Social media advertisements operate at a scale that would have been unfathomable in the television era. Meta hosted over 10 million advertisers on its platform last year. In the fourth quarter of 2021 alone, TikTok removed 3.2 million ads from its platform due to policy infringements.

Social media platforms also allow for more precise targeting. A 2021 investigation from The Markup found that Meta allowed drug manufacturers to target potential patients granularly based on proxy categories. For example, an advertisement promoting a drug used for inflammatory lung disease was aimed at users interested in cigarettes. Similarly, advertisements promoting antipsychotic medication targeted users interested in therapy. Those categories allowed for targeting even though Meta says ad rankings can’t be informed by medical conditions or psychological states.

Age verification poses another significant problem. Meta and TikTok both only allow prescription drug advertisements to be shown to users above the age of 18. But their age verification systems have loopholes that could still let ads slip through to children.

Some prescription drug campaigns seem tailored for younger audiences. A Done ad that ran on Instagram as recently as June 26, but has since been taken down, depicts a young woman telling her mom and dad, “I think I may have ADHD.” The mom in the skit responds, “You’re probably fine — you’ll always be my baby.” The dad advises, “Why don’t you go to the gym and sweat it out.” But the skit concludes with the young woman deciding to ignore her parents and instead take a one-minute assessment from Done.

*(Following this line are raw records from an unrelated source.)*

theorem setMgmt_rget (s : State) (f : MgmtSt → MgmtSt) (a : Nat) : (s.setMgmt f).rget a = s.rget a := rfl

theorem setSession_rget (s : State) (i : BitVec 32) (f : Session → Session) (a : Nat) :
    (s.setSession i f).rget a = s.rget a := rfl

theorem rget_reply (s : State) (f : InFlight) (x : Answer) (a : Nat) (h : a ≠ GlbCtr.replyLost.reg) :
    (s.reply f x).rget a = s.rget a := by
  unfold State.reply
  split
  · have h1 : ∀ (s : State) (q : Req) (op : Nat) (x : Answer) (c : Bool), (s.sendReply q op x c).rget a = s.rget a := by
      intro s q op x c
      unfold State.sendReply
      dsimp only
      have h2 : ∀ (b : Bytes), (if s.portUp q.port then s.send (.reply q.port q.via b) else s.glbCtr .replyLost).rget a = s.rget a := by
        intro b
        split
        · rfl
        · exact State.rget_bump_ne _ _ _ _ h
      split
      · rw [setSession_rget]
        exact h2 _
      · exact h2 _
    show (((s.cacheReply f x).sendReply f.req f.opcode x false).freeTag f).reapSessions.rget a = _
    rw [show ∀ t : State, t.reapSessions.rget a = t.rget a from fun t => rfl,
      show ∀ t : State, (t.freeTag f).rget a = t.rget a from fun t => rfl, h1]
    rfl
  · rfl

/-! Register commands -/

/-- The state as a register command finds it: its tag in flight, its unit's run of timeouts ended. -/
def readied (s : State) (q : Req) (addr v : Nat) (p : Page) : State := (taken s q 0x02 (regBody addr v)).acked p

/-- Who a register command comes from. -/
def writerOf (s : State) (q : Req) (addr v : Nat) : Writer :=
  (taken s q 0x02 (regBody addr v)).writer q (some (flightOf q 0x02 (regBody addr v)))

theorem readied_blank (K : Part → Bool) (h : K .mgmt = true) (s : State) (q : Req) (addr v : Nat) (p : Page) :
    (readied s q addr v p).blank K = s.blank K := by
  unfold readied taken
  rw [acked_blank K h, accept_blank K h]

@[simp] theorem readied_regs (s : State) (q : Req) (addr v : Nat) (p : Page) : (readied s q addr v p).regs = s.regs := by
  unfold readied taken
  rw [(acked_only _ p).2 .regs (by decide), accept_regs]

@[simp] theorem readied_sys (s : State) (q : Req) (addr v : Nat) (p : Page) : (readied s q addr v p).sys = s.sys := by
  unfold readied taken State.acked State.setMgmt
  exact accept_sys s _

@[simp] theorem readied_hbm (s : State) (q : Req) (addr v : Nat) (p : Page) : (readied s q addr v p).hbm = s.hbm :=
  (onlyTouches_of_blank (l := [.mgmt]) (readied_blank _ (by decide) s q addr v p)).2 .hbm (by decide)

@[simp] theorem readied_clk (s : State) (q : Req) (addr v : Nat) (p : Page) : (readied s q addr v p).clk = s.clk :=
  (onlyTouches_of_blank (l := [.mgmt]) (readied_blank _ (by decide) s q addr v p)).2 .clk (by decide)

@[simp] theorem readied_cal (s : State) (q : Req) (addr v : Nat) (p : Page) : (readied s q addr v p).cal = s.cal :=
  (onlyTouches_of_blank (l := [.mgmt]) (readied_blank _ (by decide) s q addr v p)).2 .cal (by decide)

@[simp] theorem readied_sw (s : State) (q : Req) (addr v : Nat) (p : Page) : (readied s q addr v p).sw = s.sw :=
  (onlyTouches_of_blank (l := [.mgmt]) (readied_blank _ (by decide) s q addr v p)).2 .sw (by decide)

@[simp] theorem readied_tbl (s : State) (q : Req) (addr v : Nat) (p : Page) : (readied s q addr v p).tbl = s.tbl :=
  (onlyTouches_of_blank (l := [.mgmt]) (readied_blank _ (by decide) s q addr v p)).2 .tbl (by decide)

@[simp] theorem readied_pho (s : State) (q : Req) (addr v : Nat) (p : Page) : (readied s q addr v p).pho = s.pho :=
  (onlyTouches_of_blank (l := [.mgmt]) (readied_blank _ (by decide) s q addr v p)).2 .pho (by decide)

@[simp] theorem readied_fuse (s : State) (q : Req) (addr v : Nat) (p : Page) : (readied s q addr v p).fuse = s.fuse :=
  (onlyTouches_of_blank (l := [.mgmt]) (readied_blank _ (by decide) s q addr v p)).2 .fuse (by decide)

@[simp] theorem readied_col (s : State) (q : Req) (addr v : Nat) (p : Page) : (readied s q addr v p).col = s.col :=
  (onlyTouches_of_blank (l := [.mgmt]) (readied_blank _ (by decide) s q addr v p)).2 .col (by decide)

@[simp] theorem readied_twin (s : State) (q : Req) (addr v : Nat) (p : Page) : (readied s q addr v p).twin = s.twin :=
  (onlyTouches_of_blank (l := [.mgmt]) (readied_blank _ (by decide) s q addr v p)).2 .twin (by decide)

@[simp] theorem readied_aer (s : State) (q : Req) (addr v : Nat) (p : Page) : (readied s q addr v p).aer = s.aer :=
  (onlyTouches_of_blank (l := [.mgmt]) (readied_blank _ (by decide) s q addr v p)).2 .aer (by decide)

@[simp] theorem readied_flt (s : State) (q : Req) (addr v : Nat) (p : Page) : (readied s q addr v p).flt = s.flt :=
  (onlyTouches_of_blank (l := [.mgmt]) (readied_blank _ (by decide) s q addr v p)).2 .flt (by decide)

@[simp] theorem readied_dump (s : State) (q : Req) (addr v : Nat) (p : Page) : (readied s q addr v p).dump = s.dump :=
  (onlyTouches_of_blank (l := [.mgmt]) (readied_blank _ (by decide) s q addr v p)).2 .dump (by decide)

@[simp] theorem readied_out (s : State) (q : Req) (addr v : Nat) (p : Page) : (readied s q addr v p).out = s.out :=
  (onlyTouches_of_blank (l := [.mgmt]) (readied_blank _ (by decide) s q addr v p)).2 .out (by decide)

theorem targetPages_narrow {addr : Nat} {p : Page} (hp : pageOf addr = some p) (ha : addr < 4026531840) :
    targetPages addr = some [p] := by
  unfold targetPages
  have h : ¬ addr / 2 ^ 28 = 15 := by
    have : (2 : Nat) ^ 28 = 268435456 := by norm_num
    rw [this]; omega
  rw [if_neg h, hp]
  rfl

/-- A register command by an ADMIN source is a write of its word. -/
theorem serveReg_word {s : State} {q : Req} {addr v : Nat} {p : Page} (h : Commanded s q addr v)
    (hp : pageOf addr = some p) (ha : addr < 4026531840) (h4 : addr % 4 = 0) (hv : v < 4294967296) :
    s.serveReg q addr v =
      let o := (readied s q addr v p).wordWrite (writerOf s q addr v) p (addr % 4096) 4294967295 v
      match o.answer with
      | some a => o.state.reply (flightOf q 0x02 (regBody addr v)) a
      | none => o.state := by
  have hn : (BitVec.ofNat 32 addr).toNat = addr := by
    rw [BitVec.toNat_ofNat]
    exact Nat.mod_eq_of_lt (by norm_num; omega)
  have hw : (BitVec.ofNat 64 v).toNat = v := by
    rw [BitVec.toNat_ofNat]
    exact Nat.mod_eq_of_lt (by norm_num; omega)
  have hr : roleAddr addr = addr := by
    unfold roleAddr
    have : (2 : Nat) ^ 28 = 268435456 := by norm_num
    rw [this, if_neg (by omega)]
  have ht := targetPages_narrow hp ha
  have hadm : (taken s q 0x02 (regBody addr v)).isAdmin q = true := by
    unfold taken State.isAdmin
    rw [accept_role]
    exact h.admin
  have hst : 1 ≤ (taken s q 0x02 (regBody addr v)).serveStage := by
    unfold taken
    rw [accept_serveStage]
    exact h.stage
  have hh : (taken s q 0x02 (regBody addr v)).pageHung p = false := by
    unfold taken State.pageHung
    rw [accept_hung]
    exact h.reach p hp
  unfold State.serveReg State.serveWrite
  dsimp only
  rw [show writeBody ⟨BitVec.ofNat 32 addr, 1⟩ (BitVec.ofNat 64 v) = regBody addr v from rfl, serve_taken h.taken]
  · rw [hn, hw]
    unfold State.writeAt
    rw [ht]
    unfold State.writeOn
    simp only [hh, Bool.false_eq_true, if_false]
    have h1 : (1 : Byte).toNat = 1 := rfl
    have hm : Access.mask ⟨BitVec.ofNat 32 addr, 1⟩ = 4294967295 := by
      unfold Access.mask
      exact (if_neg (show ¬ (1 : Byte) = 2 by decide)).trans (by norm_num)
    unfold State.accessWrite
    have h2 : ¬ (1 : Byte).toNat = 2 := by decide
    rw [if_neg h2, hm]
    have e1 : 4294967295 % 2 ^ 32 = 4294967295 := by norm_num
    have e2 : v % 2 ^ 32 = v := Nat.mod_eq_of_lt (by norm_num; omega)
    rw [e1, e2]
    unfold readied writerOf
    generalize State.wordWrite _ _ _ _ _ _ = o
    unfold WriteOut.answer
    split <;> rename_i h3 <;> split at h3 <;> simp_all
  · rw [hn, hr, ht]
    have hb : (Gate.mk ((taken s q 2 (regBody addr v)).mayWrite q addr (accessBytes ⟨BitVec.ofNat 32 addr, 1⟩))
        ((taken s q 2 (regBody addr v)).stageWrites addr (accessBytes ⟨BitVec.ofNat 32 addr, 1⟩))
        (accessFits ⟨BitVec.ofNat 32 addr, 1⟩ && (some [p]).isSome)) = ⟨true, true, true⟩ := by
      congr 1
      · unfold State.mayWrite
        unfold State.isAdmin at hadm
        rw [hadm, Bool.true_or]
      · unfold State.stageWrites
        simp [hst]
      · unfold accessFits
        rw [hn]
        simp [h4]
    rw [hb]
    exact gate_admits q 2 rfl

The other open and troubling question is whether social media worsens users’ mental health, which could make these advertisements more appealing. In leaked internal documents from Facebook, researchers wrote that “teens blame Instagram for increases in the rate of anxiety and depression.” Mark Zuckerberg told Congress those research findings were inconclusive.

“If [social media users] are displaying symptoms of pain, despair, depression, hardship [and] loneliness, then what sort of adverts would you expect to be targeted in those situations?” Professor Victoria Nash, director of the Oxford Internet Institute, asked Protocol. “I wouldn’t be surprised that in a more unregulated context — which I think the U.S. probably is — that this is where you would see prescription drugs being targeted.”

High-frequency digital activities — like scrolling through social media — are so out of sync with the pace of ordinary life that people come to feel more distractible when they aren’t online, according to Antshel. He said social media is “in a sense conditioning people to want this kind of rapid operational speed, constant mental stimulation.” When that stimulation isn’t available in a domain such as the classroom, people are more likely to notice their distractibility, he explained.

Still, Antshel wasn’t ready to call for a ban on prescription drug advertising. He pointed to benefits from drug ads, including reaching people who lack information and access to treatments. “So knowing what to talk about with the primary care physician, I think, could potentially be a good thing. But I can also tell you that I routinely see patients coming in [and] telling me what type of medication they want [and] what type of dose they want.” The issue, he said, is that “we’re taking the direct-to-consumer advertising to an extent where it really is creating the potential for harm.”